Your instructions:
Lines below that include "mfgYear" are the answer; copy each one.

Record excerpts:
<<<<

-- ==== Sys2Proof/Machine/Operands.lean ====
section
/-! DEFINITION. The operand forms: the fields of a frame (30_encoding.md section 3), the packed date, the
temperatures, the request frame of the encoder, and the write data of a WR word. -/

namespace Sys2Proof.Machine

/-- F[i]. Every rule that reads F[i] checks i < L first, so the 0 of a missing byte is read by no rule
(R90; log 13). -/
def frameByte (f : Memory) (i : Nat) : Byte := f.getD i 0#8

/-- be16(F, i): F[i] is the more significant byte (R61, R90). -/
def be16 (f : Memory) (i : Nat) : Half := frameByte f i ++ frameByte f (i + 1)

/-- `count` consecutive 16-bit values from offset `base`, stepping by 2 (R155, R157). -/
def be16List (f : Memory) (base count : Nat) : List Half :=
  (List.range count).map fun k => be16 f (base + 2 * k)

/-- N, the NTC count of a Basic Info frame (R86). -/
def ntcCount (f : Memory) : Byte := frameByte f 26

/-- M = floor((L − 7) / 2), the number of cell values (R157). -/
def cellCount (f : Memory) : Nat := (f.length - 7) / 2

/-- The basic field set of a Basic Info frame (R86, R152); the current is the same 16 bits read in
two's complement (R91). -/
def basicOf (f : Memory) : BasicSet :=
  { vTotal := be16 f 4
    iCurr := be16 f 6
    capRes := be16 f 8
    capNom := be16 f 10
    cycles := be16 f 12
    mfgRaw := be16 f 14
    balLo := be16 f 16
    balHi := be16 f 18
    prot := be16 f 20
    version := frameByte f 22
    rsoc := frameByte f 23
    fet := frameByte f 24
    cellBlocks := frameByte f 25
    ntcN := ntcCount f
    ntc := be16List f 27 (ntcCount f).toNat
    valid := true }

/-- The cell field set of a Cell Voltage frame (R87, R156). -/
def cellsOf (f : Memory) : CellSet :=
  { cell := be16List f 4 (cellCount f), cellN := cellCount f, valid := true }

/-- YEAR of the packed date, b0 = MFG_RAW[15:8] (R40, R92). -/
def mfgYear (raw : Half) : BitVec 12 := YEAR_BASE + (raw.extractLsb' 9 7).setWidth 12

/-- MONTH: b0[0] above b1[7:5] (R40, R92). -/
def mfgMonth (raw : Half) : BitVec 4 := raw.extractLsb' 8 1 ++ raw.extractLsb' 5 3

/-- DAY: b1[4:0] (R40, R92). -/
def mfgDay (raw : Half) : BitVec 5 := raw.extractLsb' 0 5

/-- The MFG_DATE register of a packed date: YEAR in [27:16], MONTH in [11:8], DAY in [4:0] (R40). -/
def mfgDate (raw : Half) : Word := 0#4 ++ mfgYear raw ++ 0#4 ++ mfgMonth raw ++ 0#3 ++ mfgDay raw

/-- The presented temperature, raw − 2731 modulo 2^32 (R51, R93). -/
def ntcTemp (raw : Half) : Word := raw.setWidth 32 - T_OFS

/-- The checksum byte of a request: (0xFF − (c − 1)) mod 2^8 (R120). -/
def checksum (c : Byte) : Byte := 0xFF#8 - (c - 1#8)

/-- The seven bytes of the request frame, in transmission order (R84, R120). -/
def requestFrame (c : Byte) : List Byte := [START, REQ, c, 0x00#8, 0xFF#8, checksum c, TERM]

/-- The request frame on `enc_frame[55:0]`: byte k in bits [55−8k : 48−8k] (R63, R81). -/
def requestBits (c : Byte) : BitVec 56 := START ++ REQ ++ c ++ 0x00#8 ++ 0xFF#8 ++ checksum c ++ TERM

/-- The write data of a WR word: zext_32(IMM12) (R99). -/
def immWord (imm : Imm12) : Word := imm.setWidth 32

/-- ADDR of a WR word whose row fixes bits [15:2] (R191 to R193). -/
def laneAddr (index : BitVec 14) (lane : BitVec 2) : Addr := index ++ lane

end Sys2Proof.Machine
end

>>>>

Solution to this exercise:
def mfgYear (raw : Half) : BitVec 12 := YEAR_BASE + (raw.extractLsb' 9 7).setWidth 12
def mfgDate (raw : Half) : Word := 0#4 ++ mfgYear raw ++ 0#4 ++ mfgMonth raw ++ 0#3 ++ mfgDay raw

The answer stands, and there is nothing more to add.